Secondly, the Church has been coopted by therapeutic ideology/methods, which is extremely legalistic, tending to cancel culture. The therapeutic culture that we live in becomes an authority that stands above Scripture, does not allow pastors/churches to speak the word clearly, but the pastor must become therapeutic in his preaching because, as Smith wrote last year, "A second good most Americans think religion can provide is emotional and psychological support." [Smith, Christian. Why Religion Went Obsolete: The Demise of Traditional Faith in America (p. 48). (Function). Kindle Edition.] When pastors do that, they are not able to speak to Christians, as Christians, who depend on the Word, the whole council of God, to create and sustain the Church. Even Tim Wood interview with Ahlman (Why the LCMS Is in Freefall — and What Must Change), ended with Tim Wood losing connection, and the hosts, running immediately to the old saw of meeting "felt needs" of people. In December, Ahlman spoke to a DCE about a book about leadership, written by a Fuller Psych prof, Rare Leadership, which was nothing but therapeutic posturing and in some ways, sadly lacking in biblical clarity. They are accommodating to this second good that the world defines as primary for the Church, emotional and psychological support. While this might work for a time, it does not create disciples, but clients in the therapeutic society.

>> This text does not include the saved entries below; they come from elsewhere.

/-- A queued matrix command (R165): the operation with its operands as read at issue. -/
inductive MOp where
  | mbld (wide : Bool) (t : Ty) (rd : Rd) (mac : Fin 8) (loc : MLocV)
  | mbrel (mac : Fin 8)
  | mld (t : Ty) (d : Fin 8) (loc : MLocV)
  | mst (t : Ty) (d : Fin 8) (loc : MLocV)
  | mcvt (t : Ty) (rd : Rd) (d : Fin 8) (loc : MLocV)
  | mzero (d : Fin 8)
  | mmul (acc : Bool) (t : Ty) (rd : Rd) (d : Fin 8) (areg : Option (Fin 8)) (aloc : MLocV) (baddr : Option W64) (mac : Fin 8)
  | mfac (d : Fin 8) (u v : List W32)
  | mlradd (d a b : Fin 8)
  | mlrmul (d a b : Fin 8)
  | mreef (d a : Fin 8) (mtol : W32)
  | mprom (d a : Fin 8)
  | mtr (d a : Fin 8)
  | mscale (d a : Fin 8) (c : W32)
  | mrec (prog : V512)
  | mrun (d a mac : Fin 8)
  deriving DecidableEq, Repr

/-- A piece of a row that a matrix command has read: its bytes as a number, their count, and the tag and scale bytes of
their sector (R176). -/
structure MPiece where
  data : Nat
  len : Nat
  tag : Nat
  sc0 : Byte
  sc1 : Byte
  deriving DecidableEq, Repr

/-- A matrix command with its number, issuing thread set, weight and granule; whether it is granted, the cycle at which it came
to the head of its queue, the cluster that it migrated to, the rows that it has read, the number of rows that it has written or
dropped, a macro in which its staged tile has a row with a parity error, and a fault that it waits on (R165 to R172, R383). `prior` is
its destination as it stood when the command began, and `part` the split units of its product that are complete (R170; log 37). `lose`
names macros whose former tiles were lost at the issue of a later command that is gone, once this one has completed (R186). -/
structure MCmd where
  num : Nat
  ts : Nat
  op : MOp
  gran : Nat
  weight : Nat
  granted : Bool
  headAt : Option W64
  migrated : Option Nat
  got : AMap (List MPiece)
  wrote : Nat
  bad : Option Nat
  fault : Option W64
  prior : Option MVal
  part : List (List W32)
  lose : List Nat
  deriving DecidableEq, Repr

/-- An entry of the binding table (R330). -/
structure Bind where
  cls : Nat
  bound : Bool
  masked : Bool
  deriving DecidableEq, Repr

/-- A resident placed on a core (R320, R335, R337, R348): instance, launch, resident number, classes, region span, pin bit and
traffic counters. -/
structure Resident where
  inst : Nat
  lid : Nat
  gen : Nat
  resNo : Nat
  classes : W16
  spanLo : Nat
  spanLen : Nat
  nominal : Nat
  pin : Bool
  traffic : List (Nat × Nat)
  deriving DecidableEq, Repr

/-- One core. The slot of the focus thread set in `threads` is stale while it stands in the state's `th`. -/
structure CoreSt where
  threads : Vector Thread 4
  ctx : Option Nat
  /-- Partition word (R240). -/
  pword : W64
  alloc : Nat
  cap : Nat
  /-- The pool in 64-byte blocks; an absent block is zero (R241). -/
  pool : AMap V512
  /-- Latest time of an access of the pool in the timestamp order (R281, R290; log 73). -/
  ptime : Nat
  q : Vector (List V512) 16
  binds : Vector Bind 8
  macros : Vector MArr 8
  mtrack : Vector MTrack 8
  /-- Recurrence program as `mrec` set it (R187). -/
  recprog : V512
  mq : List MCmd
  mnum : Nat
  l1 : AMap L1Copy
  tlb : List TlbEntry
  gated : Bool
  resid : List Resident
  /-- Placement cache: instance to core, by the instance's key (R336). -/
  pcache : AMap Nat
  /-- Forwarding entries: context × 2^64 and the same key, to the new core and the swap instants until the entry ends (R343). -/
  fwd : AMap (Nat × Nat)
  /-- Held by the swap instant (R341). -/
  held : Bool
  /-- The core castled at the last swap instant (R341 item 8). -/
  castled : Bool
  /-- Thread set of the core that issued last (R18). -/
  lastTs : Nat
  deriving DecidableEq, Repr

/-- A copy or gather in the queue of a copy engine (R269, R273). -/
structure Copy where
  id : Nat
  g : Nat
  ctx : Nat
  gather : Bool
  /-- Shadow registers as `cpygo` found them, or the descriptor lanes of a gather. -/
  desc : Vector W64 9
  gran : Nat
  status : Nat
  started : Bool
  /-- Groups done, elements done in the order of the current group, that order (ascending where it is short), elements done ahead
  of it, the element at which a fault stopped it, and the bytes written. -/
  groups : Nat
  elems : Nat
  order : List Nat
  early : List Nat
  stuck : Nat
  bytes : Nat
  /-- Indices that a gather has read, by row (R270). -/
  kidx : AMap Nat
  /-- Bytes that later-issued copies of the thread set wrote meanwhile (R274): place (a core, or `numCores` for memory), first byte,
  count. -/
  later : List (Nat × Nat × Nat)
  denied : W32
  /-- First address that a multicast was denied (R276). -/
  deny : Option W64
  cause : Nat
  cancelled : Bool
  finished : Bool
  fault : Option W64
  deriving DecidableEq, Repr

/-- An answer record of an interval list (R215), as a 256-bit value. -/
abbrev Answer := BitVec 256

/-- States of a ray slot (R190). -/
inductive RayState where
  | free | open_ | run | done
  deriving DecidableEq, Repr

/-- A rigging image (R199 to R202): a standard one or the microwords of a loaded image. -/
inductive Rig where
  | std (fp64 : Bool)
  | image (words : List (BitVec 128))
  deriving DecidableEq, Repr

/-- A hit child in the child list of a ray (R204): address, kind, count, tin and tout. -/
structure Child where
  addr : W64
  kind : Nat
  count : Nat
  tin : W32
  tout : W32
  deriving DecidableEq, Repr

/-- A hit task that waits for an entry of the hit buffer and for room in the ring: address and bytes of its leaf record, and what
its hit record says (R208). -/
structure HitWait where
  recAddr : W64
  leaf : V512
  code : W64
  frame : W64
  prio : Nat
  deriving DecidableEq, Repr

/-- A log write that has not been performed (R212): bytes at an address, a unit's count of rays begun, the log header, or the ray's
own header. -/
inductive LogW where
  | bytes (va : W64) (b : List Byte)
  | begun (unit : Nat)
  | head
  | rayHead
  deriving DecidableEq, Repr

/-- One ray slot (R190 to R214, R217). -/
structure Ray where
  gen : Nat
  st : RayState
  ctx : Nat
  d0 : V512
  d1 : V512
  rig : Rig
  ivstop : W32
  /-- The interval list and its state (R217). -/
  recs : List Answer
  front : W32
  opq : Bool
  arrCount : W32
  arrivals : Nat
  late : Nat
  dup : Nat
  reject : Nat
  merges : Nat
  /-- Status bits 8:0, and the counts of R193. -/
  stat : BitVec 9
  nodes : Nat
  hits : Nat
  drop : Nat
  w : Vector W64 16
  fz : Bool
  fn : Bool
  fm : Bool
  fe : Bool
  ff : Bool
  upc : Nat
  stack : List (W64 × W64)
  rstack : List Nat
  node : BitVec 1024
  /-- Sectors of the current microword's read that it has read already, by virtual address / 64 (R210), and answers of a brick that
  have not arrived (R207, R212). -/
  ahead : AMap V512
  cells : List Answer
  children : List Child
  /-- tin and tout of the leaf's box, and records of the leaf that the microword has tested. -/
  tin : W32
  tout : W32
  leafDone : Nat
  /-- Microwords since the last one that fetched or tested. -/
  wd : Nat
  /-- Traversal has ended (R197). -/
  ended : Bool
  outstanding : Nat
  hitWait : Option HitWait
  /-- Answers that wait to arrive, each with the thread set that posted it (R218, R230). -/
  queue : List (Answer × Nat)
  /-- Thread set that opened the ray, then the one that started it; launch entry with its generation, and unit, of the first; launch
  entry and unit of the second (R209, R212). -/
  tracer : Nat
  lid : Nat
  lgen : Nat
  unit : Nat
  hlid : Nat
  hunit : Nat
  /-- The log of the launch when the ray was opened, the ray's number there, and whether it records (R212). -/
  log : Option (W64 × W64 × W64)
  logN : Option Nat
  logOn : Bool
  visits : Nat
  answers : Nat
  lastVisit : Option W64
  pend : List LogW
  /-- The supervisor has had the write of the ray's header discarded (R212, R383). -/
  headed : Bool
  replay : Bool
  parked : Bool
  fault : Option W64
  deriving DecidableEq, Repr

/-- An entry of the hit buffer (R208). -/
structure HitEntry where
  slot : Nat
  ctx : Nat
  /-- Priority of its task record, and whether that record has been popped; an untaken entry goes with the context's oldest hit
  record of that priority that has not been popped. -/
  prio : Nat
  taken : Bool
  d0 : V512
  d1 : V512
  deriving DecidableEq, Repr

/-- A ring set (R313): eight rings of records with push numbers, and the push numbers of the records in each overflow chain, oldest
first (R314, R316). -/
structure RingSet where
  rings : Vector (List (Nat × BitVec 256)) 8
  ovf : Vector (List Nat) 8
  deriving DecidableEq, Repr

/-- A U copy of a slice (R266): operation, type, key slot, word mask and words. -/
structure UCopy where
  op : AOp
  t : Ty
  slot : Nat
  ctx : Nat
  mask : W64
  words : AMap W64
  deriving DecidableEq, Repr

/-- An entry of a slice's miss table: a line whose sectors in the list are being filled, for the access that missed (R255). -/
structure Miss where
  line : Nat
  ctx : Nat
  slot : Nat
  secs : List Nat
  deriving DecidableEq, Repr

/-- One cluster's engines. -/
structure Cluster where
  /-- Semaphores: owner context and value (R23). -/
  sems : AMap (Nat × W32)
  cq : List Copy
  cqCount : W32
  rays : AMap Ray
  /-- Context and image of each control-store bank that holds one, most recently used first (R199). -/
  banks : List (Nat × Rig)
  hitbuf : AMap HitEntry
  rings : AMap RingSet
  pushNo : Nat
  popCount : Nat
  /-- Where the rotation of steals stands: the neighbour after the one tried last (R317). -/
  stealPos : Nat
  /-- U copies of the slice by line number (R266). -/
  ucopies : AMap UCopy
  /-- Miss table of the slice, and the thread sets whose C reads wait in its input buffer for an entry (R255). -/
  miss : List Miss
  inbuf : List Nat
  /-- Lines that the write-back buffer holds, oldest first (R256). -/
  wbuf : List Nat
  tlb : List TlbEntry
  /-- Walks under way: context, page number, level to read next, address of its table, and the context's latest event when the walk
  came there: one that has ended in a fault since leaves nothing behind (R357, R359, R360). -/
  walks : List (Nat × Nat × Nat × Nat × W64)
  /-- Core at which the arbiter's round stands and the grants it has given there (R168). -/
  mxCore : Nat
  mxGrants : Nat
  migrated : Option Nat
  /-- Next SEQ of each unit (R378). -/
  faultSeq : Vector (BitVec 12) 8
  /-- Grants given at each output port (R331). -/
  grants : Vector Nat 6
  rr : Vector Nat 6
  deriving DecidableEq, Repr

/-- A launch entry (R319 to R325). -/
structure Launch where
  /-- Live from its issue to its completion (R324, R325). -/
  live : Bool
  gen : Nat
  block : BitVec 2048
  addr : W64
  job : Nat
  /-- Resident table, and class table with the entries that CVALID marks, as the dispatcher read them. -/
  rtab : List (BitVec 128)
  ctab : AMap (BitVec 128)
  admitted : Bool
  /-- Window head, next unit to dispatch, and from which unit on every unit is reported with one status (R312, R326). -/
  head : Nat
  next : Nat
  tail : Option (Nat × Nat)
  /-- Records that have arrived and not been reported: unit, status, payload. -/
  recs : List (Nat × Nat × W64)
  completed : Nat
  cancelled : Nat
  stopped : Nat
  complete : Bool
  cancelling : Bool
  /-- Cause of a failed launch or of a failed join-block store, and of the first dropped completion-ring store. -/
  cause : Nat
  rcause : Nat
  /-- Units whose log writes are committed, and a fault that a write of that count waits on, with the count (R212, R383). -/
  committed : Nat
  logFault : Option (W64 × Nat)
  /-- Log binding: base, unit stride, ray stride, and whether any ray was traced (R212). -/
  log : Option (W64 × W64 × W64)
  traced : Bool
  /-- Rays begun by unit (R212). -/
  begun : AMap Nat
  residReleased : Bool
  deriving DecidableEq, Repr

/-- A graph, phase or job (R324, R325). -/
structure Level where
  live : Bool
  closed : Bool
  complete : Bool
  cancelled : Bool
  completed : Nat
  cancelledUnits : Nat
  stopped : Nat
  admitted : Nat
  event : Option Nat
  /-- Phases of a graph, and jobs of a phase: those of the launches that name it (R32, R324). -/
  above : List Nat
  /-- Launches that have named the level since it opened: entry and generation (R324, R326). -/
  lids : List (Nat × Nat)
  deriving DecidableEq, Repr

/-- A continuation push that waits for room (R311): record, cluster of the performer, and the event that follows it. -/
structure ContPush where
  record : BitVec 256
  cluster : Nat
  event : Option Nat
  deriving DecidableEq, Repr

/-- A cancel in progress (R326): thread set, status register, level identifier, and the issuer's own launch entry and unit. -/
structure CancelReq where
  g : Nat
  dst : Nat
  ident : W64
  own : Option (Nat × Nat)
  deriving DecidableEq, Repr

The Church, using techniques learned from the world will gather hearers, but the therapeutic message that the world expects, (for to the world, the therapeutic is the new authority, that which defines good and evil, so to speak), and it will join for a time, but then, like any other human organization, will fail, even as the more liberal, culturally defined liberal churches in the stats prove, will decline. Crowds will come and go, read the bible, but there will be those who will stand, confess, and declare the Word, which will keep them to eternity. (Cf the temptation of Jesus, "man does not live by bread alone, but by every Word that proceeds from the mouth of God"). The churches that are declining look like businessmen looking for the latest hook to attract people, rather than faithfully standing on the Rock, who is Christ.